Stored data entries:
****************
-- ==== Sys2Proof/Laws/Frame/Route.lean ====
section
/-!
SUPPORT. Which parts of the state each definition of Machine/Route.lean may change.
-/

namespace Sys2Proof.Machine

theorem execRoutePass_agree {x0} :
    AgreeAns [.regs, .time, .copy, .events, .out, .ncp, .line, .radio, .held] x0 (execRoutePass x0) := by
  unfold execRoutePass
  extract_lets a0 a1 a2 a3
  have ha0 : Agree [Part.regs, Part.time, Part.copy, Part.events, Part.out, Part.ncp, Part.line, Part.radio, Part.held] x0 a0 := by
    unfold a0
    exact State_passTo_agree.mono (by decide)
  clear_value a0
  clear_value a1
  have ha2 : Agree [Part.regs, Part.time, Part.copy, Part.events, Part.out, Part.ncp, Part.line, Part.radio, Part.held] x0 a2 := by
    unfold a2
    refine Agree.mk' ?_ (by
      intro p hp
      cases p <;> first | exact (hp (by decide)).elim | rfl | exact ⟨rfl, rfl⟩ | exact ⟨rfl, rfl, rfl⟩)
    assumption
  clear_value a2
  clear_value a3
  refine AgreeAns.ite ?_ ?_
  · refine AgreeAns.of_next ?_
    exact Agree.refl _ _
  · refine AgreeAns.ite ?_ ?_
    · refine AgreeAns.of_next ?_
      assumption
    · refine AgreeAns.of_next ?_
      refine Agree.step ?_ occur_agree (by decide)
      refine Agree.foldl ?_ ?_
      · intro y4
        intro y5
        exact update_agree.mono (by decide)
      · assumption

end Sys2Proof.Machine
end

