-- ==== Sys2Proof/Laws/Within.lean ====
section
/-!
SUPPORT. Each command completes, and changes no part of the state but those that `mayChange` lists for it.
-/

namespace Sys2Proof.Machine

theorem Completes.of_agree {a l : List Part} {c : Instr} {s : State} {o : Ans} (he : exec c s = o)
    (h : AgreeAns a s o) (hs : subParts a l = true) : Completes c s (Agree l s) := by
  obtain ⟨t, ht, g⟩ := h.completes
  exact ⟨t, he.trans ht, g.mono hs⟩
****************
TO DO ::
The line with "obtain ⟨t, ht, g⟩ := h.completes" marks where to start. Transcribe from there through the final line of the records, exactly and with nothing added.

EXPECTED OUTPUT ::
  obtain ⟨t, ht, g⟩ := h.completes
  exact ⟨t, he.trans ht, g.mono hs⟩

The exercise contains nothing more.